Work request. The first line of the entries through the line bearing "inductive MapTo where": copy these lines exactly and return nothing else.

Data in this exercise.
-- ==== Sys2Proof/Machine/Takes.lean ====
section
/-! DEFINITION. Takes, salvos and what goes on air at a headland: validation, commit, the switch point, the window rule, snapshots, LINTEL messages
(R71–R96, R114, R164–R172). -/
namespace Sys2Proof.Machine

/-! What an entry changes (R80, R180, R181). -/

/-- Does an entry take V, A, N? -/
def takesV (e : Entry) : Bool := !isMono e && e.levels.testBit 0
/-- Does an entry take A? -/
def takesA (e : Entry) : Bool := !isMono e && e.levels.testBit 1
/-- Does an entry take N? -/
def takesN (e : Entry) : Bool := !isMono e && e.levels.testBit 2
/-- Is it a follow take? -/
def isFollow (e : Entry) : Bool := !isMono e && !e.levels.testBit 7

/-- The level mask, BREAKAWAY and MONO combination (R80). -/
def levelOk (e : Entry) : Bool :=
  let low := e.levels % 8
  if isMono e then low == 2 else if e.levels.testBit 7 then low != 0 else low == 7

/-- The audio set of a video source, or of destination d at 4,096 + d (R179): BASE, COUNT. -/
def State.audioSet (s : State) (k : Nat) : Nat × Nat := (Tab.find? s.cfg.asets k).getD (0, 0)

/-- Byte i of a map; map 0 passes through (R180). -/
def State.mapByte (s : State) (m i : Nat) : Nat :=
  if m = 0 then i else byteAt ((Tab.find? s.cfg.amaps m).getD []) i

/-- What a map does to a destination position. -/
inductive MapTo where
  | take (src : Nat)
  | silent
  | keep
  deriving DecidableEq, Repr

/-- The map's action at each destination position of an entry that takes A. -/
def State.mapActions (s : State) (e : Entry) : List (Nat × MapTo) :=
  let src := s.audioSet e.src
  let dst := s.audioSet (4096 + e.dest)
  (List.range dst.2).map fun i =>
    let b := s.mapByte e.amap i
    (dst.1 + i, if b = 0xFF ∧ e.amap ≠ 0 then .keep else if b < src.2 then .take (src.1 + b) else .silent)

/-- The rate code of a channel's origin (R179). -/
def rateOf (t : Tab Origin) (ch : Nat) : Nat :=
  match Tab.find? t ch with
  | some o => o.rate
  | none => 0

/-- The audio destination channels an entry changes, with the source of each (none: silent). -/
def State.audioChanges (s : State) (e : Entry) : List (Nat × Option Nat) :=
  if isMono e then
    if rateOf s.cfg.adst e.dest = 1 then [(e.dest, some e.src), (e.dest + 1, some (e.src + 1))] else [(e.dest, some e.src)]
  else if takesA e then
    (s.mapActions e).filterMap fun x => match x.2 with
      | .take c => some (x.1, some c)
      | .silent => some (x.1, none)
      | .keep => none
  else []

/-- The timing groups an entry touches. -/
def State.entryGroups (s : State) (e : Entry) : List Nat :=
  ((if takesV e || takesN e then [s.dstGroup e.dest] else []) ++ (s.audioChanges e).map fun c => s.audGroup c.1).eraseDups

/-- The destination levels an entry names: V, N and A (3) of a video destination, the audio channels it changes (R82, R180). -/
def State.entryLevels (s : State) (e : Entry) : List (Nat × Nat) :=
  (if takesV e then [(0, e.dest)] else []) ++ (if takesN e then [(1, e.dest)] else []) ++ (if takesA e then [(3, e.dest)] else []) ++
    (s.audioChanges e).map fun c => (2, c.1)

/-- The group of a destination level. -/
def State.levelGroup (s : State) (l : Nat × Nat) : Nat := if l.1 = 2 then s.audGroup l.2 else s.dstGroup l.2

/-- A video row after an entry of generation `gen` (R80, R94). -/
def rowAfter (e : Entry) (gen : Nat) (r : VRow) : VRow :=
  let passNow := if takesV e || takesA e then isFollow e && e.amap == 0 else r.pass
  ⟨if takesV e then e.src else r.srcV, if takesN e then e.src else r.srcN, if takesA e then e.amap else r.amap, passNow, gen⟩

Problem solution.
-- ==== Sys2Proof/Machine/Takes.lean ====
section
/-! DEFINITION. Takes, salvos and what goes on air at a headland: validation, commit, the switch point, the window rule, snapshots, LINTEL messages
(R71–R96, R114, R164–R172). -/
namespace Sys2Proof.Machine

/-! What an entry changes (R80, R180, R181). -/

/-- Does an entry take V, A, N? -/
def takesV (e : Entry) : Bool := !isMono e && e.levels.testBit 0
/-- Does an entry take A? -/
def takesA (e : Entry) : Bool := !isMono e && e.levels.testBit 1
/-- Does an entry take N? -/
def takesN (e : Entry) : Bool := !isMono e && e.levels.testBit 2
/-- Is it a follow take? -/
def isFollow (e : Entry) : Bool := !isMono e && !e.levels.testBit 7

/-- The level mask, BREAKAWAY and MONO combination (R80). -/
def levelOk (e : Entry) : Bool :=
  let low := e.levels % 8
  if isMono e then low == 2 else if e.levels.testBit 7 then low != 0 else low == 7

/-- The audio set of a video source, or of destination d at 4,096 + d (R179): BASE, COUNT. -/
def State.audioSet (s : State) (k : Nat) : Nat × Nat := (Tab.find? s.cfg.asets k).getD (0, 0)

/-- Byte i of a map; map 0 passes through (R180). -/
def State.mapByte (s : State) (m i : Nat) : Nat :=
  if m = 0 then i else byteAt ((Tab.find? s.cfg.amaps m).getD []) i

/-- What a map does to a destination position. -/
inductive MapTo where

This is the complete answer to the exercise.